Providing naloxone kits to laypeople reduces overdose deaths, is safe, and is cost-effective. U.S. and international health organizations recommend providing naloxone kits to laypeople who might witness an opioid overdose; to patients in substance use treatment programs; to persons leaving prison and jail; and as a component of responsible opioid prescribing (Wheeler et al., 2015).

Although the number of organizations providing naloxone kits to laypeople is increasing, in 2013 twenty states had no such organization, and nine had less than one layperson per 100,000 population who had received a naloxone kit. Among these 29 states with minimal or no access to naloxone kits for laypeople, 11 had age-adjusted 2013 drug overdose death rates higher than the national median (Wheeler et al., 2015).
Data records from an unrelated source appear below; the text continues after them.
/-- The session ends with an error and its target's STATE (R50, R51). -/
def endSession (s : State) (err mark : Nat) : State :=
  let t := s.r Reg.IMG_WRITE_STATUS_TARGET
  ((s.w Reg.IMG_WRITE_STATUS_STATE 4).w Reg.IMG_WRITE_STATUS_ERR err).w (sealField t) mark

/-- The open session is aborted and its target left EMPTY (R49). -/
def abortSession (s : State) : State :=
  let t := s.r Reg.IMG_WRITE_STATUS_TARGET
  (s.w Reg.IMG_WRITE_STATUS_STATE 0).w (sealField t) 0

/-- IMG_WRITE_CTRL BEGIN (R48, R49). -/
def imgWriteBegin (p : Path) (target : Nat) (s : State) : State :=
  if s.foreign p then foreignWrite s
  else
    match beginError s target with
    | 0 =>
      let s := (((s.w Reg.IMG_WRITE_STATUS_STATE 1).w Reg.IMG_WRITE_STATUS_TARGET target).w Reg.IMG_WRITE_STATUS_OWNER
        (ownerCode p)).w Reg.IMG_WRITE_STATUS_ERR 0
      let s := ((s.w (sealField target) 1).w Reg.IMG_WRITE_COUNT 0).w Reg.IMG_WRITE_STATUS_FOREIGN 0
      { s with img := { s.img with sessLast := s.optime, sessPath := p } }
    | e => s.w Reg.IMG_WRITE_STATUS_ERR e

/-- A word of the stored form accepted: placed in the target's medium and counted; the CRC of a completed frame is checked
(R50). -/
def acceptWord (word : Nat) (s : State) : State :=
  let t := s.r Reg.IMG_WRITE_STATUS_TARGET
  let n := s.r Reg.IMG_WRITE_COUNT
  let s := (targetWrite s t n (leBytes 4 word)).w Reg.IMG_WRITE_COUNT (n + 4)
  let s := { s with img := { s.img with sessLast := s.optime } }
  if (n + 4) % 4096 = 0 && !frameOk (targetRd s t) (n / 4096) then endSession s ImgErr.frameCrc 0 else s

/-- A data word (R49, R50). -/
def imgWriteData (p : Path) (word : Nat) (s : State) : State :=
  if s.foreign p then foreignWrite s
  else if s.r Reg.IMG_WRITE_STATUS_STATE != 1 then s
  else if s.r Reg.IMG_WRITE_LEN ≤ s.r Reg.IMG_WRITE_COUNT then endSession s ImgErr.order 0
  else acceptWord word s

/-- IMG_WRITE_CTRL FINISH: before all data it ends the session with ORDER, else the checks of R51 start. -/
def imgWriteFinish (p : Path) (s : State) : State :=
  if s.foreign p then foreignWrite s
  else if s.r Reg.IMG_WRITE_STATUS_STATE != 1 then s
  else if s.r Reg.IMG_WRITE_COUNT < s.r Reg.IMG_WRITE_LEN then endSession s ImgErr.order 0
  else { s with img := { s.img with
    finishKeys := s.sec.keys, finishSw1 := s.rb Reg.IMG_SEAL_SW1, finishCode := s.r Reg.IMG_SEAL_SWITCH_CODE } }.w Reg.IMG_WRITE_STATUS_STATE 2

/-- IMG_WRITE_CTRL ABORT (R49). -/
def imgWriteAbort (p : Path) (s : State) : State :=
  if s.foreign p then foreignWrite s else if s.sessionOpen then abortSession s else s

/-- 10 s without a data word abort the session (R49). -/
def imgSessionTimeout (s : State) : State :=
  if s.r Reg.IMG_WRITE_STATUS_STATE == 1 && decide (10000000 ≤ s.since s.img.sessLast) then
    (abortSession s).raise Evt.IMG_SESSION_TIMEOUT [.code (s.r Reg.IMG_WRITE_STATUS_TARGET)]
  else s

/-- A VERIFIED deep slot carries a digest. -/
def State.atlasHeld (s : State) (d : Digest) : Bool :=
  (s.verified 2 && (s.sealOf 2).digest == d) || (s.verified 3 && (s.sealOf 3).digest == d)

/-- IMG_ACTIVATE (R53). -/
def imgActivate (bank confirm : Nat) (s : State) : State :=
  if confirm != 0x5A3C then s
  else if s.verified (bank % 2) && s.atlasHeld (s.sealOf (bank % 2)).atlas then
    ({ s with img := { s.img with activated := true } }.w Reg.IMG_STATUS_DESIGNATED_BANK bank).raise Evt.IMG_ACTIVATED [.code (bank % 2)]
  else s.raise Evt.IMG_ACTIVATE_REFUSED [.code (bank % 2)]

/-- A session targets a deep slot. -/
def State.sessionOn (s : State) (slot : Nat) : Bool :=
  s.sessionOpen && s.r Reg.IMG_WRITE_STATUS_TARGET == 2 + slot

/-- Forgetting what a table-store slot held. -/
def State.dropSlot (s : State) (slot : Nat) : State :=
  { s with img := { s.img with slotDigest := setAt s.img.slotDigest slot none none, slotDir := setAt s.img.slotDir slot [] [] } }

/-- IMG_STAGE STAGE (R54). -/
def imgStage (slot : Nat) (s : State) : State :=
  if s.r Reg.IMG_STATUS_TS_INCOMING_STATE = 4 || s.r Reg.IMG_STATUS_TS_INCOMING_STATE = 1 then
    s.w Reg.IMG_STAGE_STATUS_ERR ImgErr.busy
  else if s.sessionOn (slot % 2) then s.w Reg.IMG_STAGE_STATUS_ERR ImgErr.targetInUse
  else
    let s := ((s.w Reg.IMG_STATUS_TS_INCOMING_STATE 1).w Reg.IMG_STAGE_STATUS_SLOT slot).w Reg.IMG_STAGE_STATUS_PROGRESS 0
    (s.w Reg.IMG_STAGE_STATUS_ERR 0).dropSlot s.incoming

/-- The uncorrectable words of the table store without those that n bytes at o replace. -/
def clearBad (o n : Nat) (l : List (Bool × Nat)) : List (Bool × Nat) :=
  l.filter fun x => !x.1 || decide (x.2 < o) || decide (o + n ≤ x.2)

/-- The length of the logical image of a deep slot. -/
def State.atlasLen (s : State) (deepSlot : Nat) : Nat := (s.sealOf (2 + deepSlot)).storedLen / 4096 * 4092

/-- The first n bytes of the logical image of a stored target copied to the start of a table-store slot (log entry 13). -/
def copyPart (s : State) (deepSlot tsSlot n : Nat) : State :=
  let rd := logicalRd (targetRd s (2 + deepSlot))
  let base := 0xE000000 * tsSlot
  let kept := s.table.filter fun c => decide (c.1 < base) || decide (base + n ≤ c.1)
  { s with table := memWrite kept base (rdBytes rd 0 n), mem := { s.mem with bad := clearBad base n s.mem.bad } }

/-- The whole logical image copied. -/
def copySlot (s : State) (deepSlot tsSlot : Nat) : State := copyPart s deepSlot tsSlot (s.atlasLen deepSlot)

/-- A copy that has been cut off: how far it got is not given (log entry 12). -/
def copyCut (s : State) (deepSlot tsSlot : Nat) : State :=
  let n := s.freeNat 32 % (s.atlasLen deepSlot + 1)
  (copyPart s.took deepSlot tsSlot n).w Reg.IMG_STAGE_STATUS_PROGRESS (satN 8 (n / 2 ^ 20))

/-- The digest of the logical image in a target, computed as R43 gives. -/
def imageDigest (rd : Rd) : Digest := sha384 (rdBytes rd 0 (parseHeader rd).sigOffset)

/-- The atlas indexes of a logical atlas image (Table 06-3). -/
def atlasOf (rd : Rd) (dir : List Section) : AtlasIndex :=
  parseAtlas (sectionBytes rd dir 0x0101) (sectionBytes rd dir 0x0102) (sectionBytes rd dir 0x0103)

/-- A deep slot's atlas, copied into a table-store slot, stands there with its digest, directory and indexes. -/
def fillSlot (s : State) (deepSlot tsSlot : Nat) : State :=
  let rd := logicalRd (targetRd s (2 + deepSlot))
  let dir := parseDir rd (parseHeader rd).sections
  { s with
    img := { s.img with
      slotDigest := setAt s.img.slotDigest tsSlot (some (s.sealOf (2 + deepSlot)).digest) none,
      slotDir := setAt s.img.slotDir tsSlot dir [] },
    trip := { s.trip with full := setAt s.trip.full tsSlot (atlasOf rd dir) {} } }

/-- IMG_STAGE ABORT (R54): the incoming slot is left EMPTY. Start-up streaming is not staging and goes on (log entry 12). -/
def imgStageAbort (s : State) : State :=
  if s.r Reg.IMG_STATUS_TS_INCOMING_STATE = 4 then s
  else
    let s := if s.r Reg.IMG_STATUS_TS_INCOMING_STATE = 1 then copyCut s (s.r Reg.IMG_STAGE_STATUS_SLOT) s.incoming else s
    (s.w Reg.IMG_STATUS_TS_INCOMING_STATE 0).dropSlot s.incoming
At their annual meeting in June 2016, the AMA adopted new policies that encourage physicians to co-prescribe naloxone to patients at risk of an overdose; promote timely and appropriate access to non-opioid and non-pharmacologic treatments for pain; and support efforts to delink payments to healthcare facilities with patient satisfaction scores relating to the evaluation and management of pain (AMA, 2016a).

The new naloxone policies are intended to increase access to the overdose-reversing drug for friends and family members of patients at risk of overdose. The policy also encourages private and public payers to include all forms of naloxone on their preferred drug lists and formularies with nominal or no cost sharing. The policy supports liability protections for physicians and other authorized health care professionals to prescribe, dispense and administer naloxone. Delegates called for policies to enable law enforcement agencies to carry and administer naloxone, as many states have done (AMA, 2016a).

Probuphine: Fighting Opioid Dependence

Medications like buprenorphine and methadone have revolutionized the treatment of people with opioid use disorder. By controlling cravings and withdrawal symptoms without producing a high, these medications enable the patient to engage in treatment and make healthier choices while balance is gradually restored in brain circuits involved in reward and self-control. In people with severe disorders, these circuits are greatly disrupted (NIDA, 2016c).

One of the challenges with all addiction medications, however, is making sure patients adhere to their prescribed regimen. For the medication to be effective, the patient must take their prescription or show up at the clinic daily. This can be challenging for anyone managing life’s responsibilities, especially in times of stress. Failing at this challenge may mean relapse, which can delay recovery (NIDA, 2016c).

In May of 2016 the FDA approved a long-acting buprenorphine implant called Probuphine. This subdermal implant delivers a constant low dose of buprenorphine over six months, the first such tool in the treatment of opioid use disorder. The implant is approved for individuals with opioid dependence who have already been treated with, and are medically stable on, existing orally absorbed buprenorphine formulations. It is a valuable new therapeutic tool for this subset of patients (NIDA, 2016c).

Buprenorphine, which in numerous studies has been shown to significantly improve outcomes for patients, has previously only been available in products that must be taken daily. The Probuphine implant, created by marrying buprenorphine to a polymer, delivers the drug steadily in the body at a low dose, eliminating the need for daily dosing (NIDA, 2016c).